Tag: Hillsdale

  • Right-Wing Hillsdale College Targeting MSN Readers for Donations

    Right-Wing Hillsdale College Targeting MSN Readers for Donations

    Hillsdale College—a small, private Christian liberal arts institution in Michigan—has increasingly turned to digital advertising, including Microsoft’s MSN platform, to extend its reach and solicit donations. Known for its conservative ideology and its refusal to accept any federal or state funding, Hillsdale is relying more than ever on mass digital engagement to sustain its growing national influence.

    Hillsdale sponsors content across digital news aggregators like MSN using native advertising platforms such as Taboola. These sponsored links promote Hillsdale’s free online courses in subjects like the U.S. Constitution and Western political philosophy. Readers who click are typically prompted to provide an email address, after which they are placed into a recurring stream of newsletters and donation appeals. Hillsdale’s marketing strategy combines educational branding with ideological and political themes designed to deepen audience loyalty and increase donor conversion.

    The school’s strategy is informed by its unique financial model. Unlike most colleges, Hillsdale accepts no Title IV federal funds and avoids other forms of government support. While this independence allows Hillsdale to circumvent Department of Education oversight, it also necessitates a highly developed fundraising operation. Hillsdale reportedly raises between $100 million and $200 million annually through private donations, which support its growing campus, online educational infrastructure, Imprimis publication, and a national network of affiliated classical charter schools.

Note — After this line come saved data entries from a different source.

/-- R197: after any good records, a record in form with a new symbol whose code equals an earlier code, extends one or is
a prefix of one, is refused as ambiguous once its code bytes are read. -/
def Obligations.ReadHdrDetectsOverlap : Prop :=
  ∀ (s : State) (n : Nat) (recs : List HdrRecord) (r : HdrRecord) (later : List SrcItem) (sess : List (List SrcItem)),
    GoodRecords recs → recs.length < n → n ≤ 256 → r.ok = true → r.sym ∉ recs.map HdrRecord.sym →
    (∃ q ∈ recs, q.code <+: r.code ∨ r.code <+: q.code) →
    s.srcNext
      = ((countBytes n ++ recs.flatMap HdrRecord.bytes ++ r.bytes).map SrcItem.byte ++ later) :: sess →
    ∃ arena : List Node,
      exec .readHdr s = .next { s with
        arena := arena, root := some 0, decNsym := 0, lastBits := 0, payloadStart := 0
        src := some later, srcNext := sess
        srcPos := BitVec.ofNat 64 (2 + (recs.flatMap HdrRecord.bytes).length + r.bytes.length), ft := false, fd := false
        curOp := 0x6, errInfo := 0x604, err := true, done := false, run := .idle }

/-- R198: after good records, a meaningful-bits byte outside 1 to 8 is refused. -/
def Obligations.ReadHdrRefusesTheMeaningfulBits : Prop :=
  ∀ (s : State) (recs : List HdrRecord) (m : Byte) (later : List SrcItem) (sess : List (List SrcItem)),
    GoodRecords recs → (m.toNat < 1 ∨ 8 < m.toNat) →
    s.srcNext = ((headerOf recs m).map SrcItem.byte ++ later) :: sess →
    ∃ arena : List Node,
      exec .readHdr s = .next { s with
        arena := arena, root := some 0, decNsym := 0, lastBits := 0, payloadStart := 0
        src := some later, srcNext := sess, srcPos := BitVec.ofNat 64 (headerOf recs m).length
        ft := false, fd := false
        curOp := 0x6, errInfo := 0x603, err := true, done := false, run := .idle }

/-- R193: a header cut short, with nothing refused before the cut, ends with MALFORMED_HEADER at EOF and with
SOURCE_UNAVAILABLE at Fail, and no byte past the cut is read. -/
def Obligations.ReadHdrCutShort : Prop :=
  ∀ (s : State) (p : List Byte) (later : List SrcItem) (sess : List (List SrcItem)), CutHeader p →
    (s.srcNext = deliver p .eof later :: sess → ∃ arena : List Node,
      exec .readHdr s = .next { s with
        arena := arena, root := some 0, decNsym := 0, lastBits := 0, payloadStart := 0
        src := some later, srcNext := sess, srcPos := BitVec.ofNat 64 p.length, ft := false, fd := false
        curOp := 0x6, errInfo := 0x603, err := true, done := false, run := .idle }) ∧
    (s.srcNext = deliver p .fail later :: sess → ∃ arena : List Node,
      exec .readHdr s = .next { s with
        arena := arena, root := some 0, decNsym := 0, lastBits := 0, payloadStart := 0
        src := some later, srcNext := sess, srcPos := BitVec.ofNat 64 p.length, ft := false, fd := false
        curOp := 0x6, errInfo := 0x601, err := true, done := false, run := .idle })

/-! ### 45_bit_packer.md -/

/-- R210 to R213, R221: PACK with every answer Ok, every byte coded and the patch inside the object. `headerEnd` is
PAYLOAD_START as WRITE_HDR left it (log entry 8). What a position past 2^64 - 1 is, is the model's choice (log entry
18, DESIGN CHOICE). -/
def Obligations.PackCompletes : Prop :=
  ∀ (s : State) (bs : List Byte) (later : List SrcItem) (sess : List (List SrcItem)) (answers : List SnkAnswer)
    (obj : List Byte) (old : List (List Byte)),
    s.fh = true → s.srcNext = deliver bs .eof later :: sess → (∀ b ∈ bs, tget s.ct b ≠ none) →
    s.objects = obj :: old →
    s.snk = some (okThen (((payloadBits s.ct bs).length + 7) / 8 + 1) answers) →
    s.headerEnd ≠ 0 → s.headerEnd.toNat ≤ obj.length + ((payloadBits s.ct bs).length + 7) / 8 →
    exec .pack s = .next { s with
      src := some later, srcNext := sess, srcPos := BitVec.ofNat 64 bs.length
      objects := (obj ++ codeField (payloadBits s.ct bs)).set (s.headerEnd.toNat - 1)
        (BitVec.ofNat 8 (lastBitsFor (payloadBits s.ct bs).length)) :: old
      snk := some answers
      snkPos := s.snkPos + BitVec.ofNat 64 (((payloadBits s.ct bs).length + 7) / 8)
      lastBits := BitVec.ofNat 4 (lastBitsFor (payloadBits s.ct bs).length)
      fh := false, fd := false, curOp := 0x5, run := .idle, done := true }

    Hillsdale’s digital fundraising and brand-building efforts align closely with its broader ideological mission. On February 19, 2025, Turning Point USA founder Charlie Kirk delivered a keynote lecture at Hillsdale’s National Leadership Seminar in Phoenix. Titled “Hitting the Ground Running: The Trump Transition and Early Priorities,” the event illustrated how Hillsdale fuses academic outreach with conservative political messaging. The speech was promoted on Hillsdale’s social media platforms and streamed via its Freedom Library website.

    [Charlie Kirk speaks at Hillsdale College in February 2025.] 

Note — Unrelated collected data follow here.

-- ==== Sys2Proof/Laws/Walker.lean ====
section
/-! SUPPORT. What UNPACK's walk does: the walk without its port, and the loop over the payload bytes (45_bit_packer.md
R215 to R218). -/

set_option autoImplicit false

namespace Sys2Proof.Machine

/-! ### Trees in the arena -/

theorem isTrie_node {arena : List Node} {i : Nat} {tl tr : Trie} (h : IsTrie arena (some i) (.node tl tr)) :
    ∃ wt l r, arena[i]? = some (Node.inner wt l r) ∧ IsTrie arena l tl ∧ IsTrie arena r tr := by
  cases h with
  | node h hl hr => exact ⟨_, _, _, h, hl, hr⟩

theorem isTrie_leaf {arena : List Node} {i : Nat} {sym : Byte} (h : IsTrie arena (some i) (.leaf sym)) :
    ∃ wt, arena[i]? = some (Node.leaf sym wt) := by
  cases h with
  | leaf h => exact ⟨_, h⟩

theorem isTrie_some {arena : List Node} {o : Option Nat} {tl tr : Trie} (h : IsTrie arena o (.node tl tr)) :
    ∃ i, o = some i := by
  cases h; exact ⟨_, rfl⟩

/-- The arena holds one tree under a link. -/
theorem isTrie_unique {arena : List Node} {o : Option Nat} {t t' : Trie} (h : IsTrie arena o t) (h' : IsTrie arena o t') :
    t = t' := by
  induction h generalizing t' with
  | none => cases h'; rfl
  | leaf h =>
    cases h' with
    | leaf h₂ => rw [h] at h₂; simp_all
    | node h₂ _ _ => rw [h] at h₂; simp at h₂
  | node h _ _ ihl ihr =>
    cases h' with
    | leaf h₂ => rw [h] at h₂; simp at h₂
    | node h₂ hl₂ hr₂ =>
      rw [h] at h₂
      simp only [Option.some.injEq, Node.inner.injEq] at h₂
      obtain ⟨-, rfl, rfl⟩ := h₂
      rw [ihl hl₂, ihr hr₂]

theorem descend_nodes_le (t : Trie) (code : Bits) : (t.descend code).nodes ≤ t.nodes := by
  induction t generalizing code with
  | none => cases code <;> simp [Trie.descend, Trie.nodes]
  | leaf s => cases code <;> simp [Trie.descend, Trie.nodes]
  | node l r ihl ihr =>
    cases code with
    | nil => simp [Trie.descend]
    | cons b code =>
      have := ihl code
      have := ihr code
      cases b <;> simp only [Trie.descend, Trie.nodes, if_true, if_false, Bool.false_eq_true] <;> omega

/-- What stands below a node is smaller than it. -/
theorem descend_ne_self {l r : Trie} {code : Bits} (h : code ≠ []) :
    (Trie.node l r).descend code ≠ .node l r := by
  intro e
  cases code with
  | nil => exact h rfl
  | cons b code =>
    have e' := congrArg Trie.nodes e
    have := descend_nodes_le l code
    have := descend_nodes_le r code
    cases b <;> simp only [Trie.descend, Trie.nodes, if_true, if_false, Bool.false_eq_true] at e' <;> omega

/-! ### The walk without its port -/

/-- The symbols the walk reaches over the bits, and where it stands after them; none where it leaves the tree. -/
def walkTo (arena : List Node) (root : Nat) : Bits → Nat → Option (List Byte × Nat)
  | [], cur => some ([], cur)
  | b :: bs, cur =>
    match arena[cur]? with
    | none => none
    | some n =>
      match n.child b with
      | none => none
      | some x =>
        match arena[x]? with
        | none => none
        | some (.leaf sym _) => (walkTo arena root bs root).map fun r => (sym :: r.1, r.2)
        | some (.inner _ _ _) => walkTo arena root bs x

    Hillsdale’s collaboration with platforms like MSN reflects a wider shift in how politically-aligned institutions use digital media ecosystems to bypass traditional gatekeepers. Because MSN blends sponsored content into its main news feed using algorithmic curation, promotional material from ideological institutions can appear alongside conventional journalism—without the benefit of editorial transparency or disclaimers. For Hillsdale, this means access to millions of readers, many of whom may not realize they’re engaging with sponsored political content masked as civic education.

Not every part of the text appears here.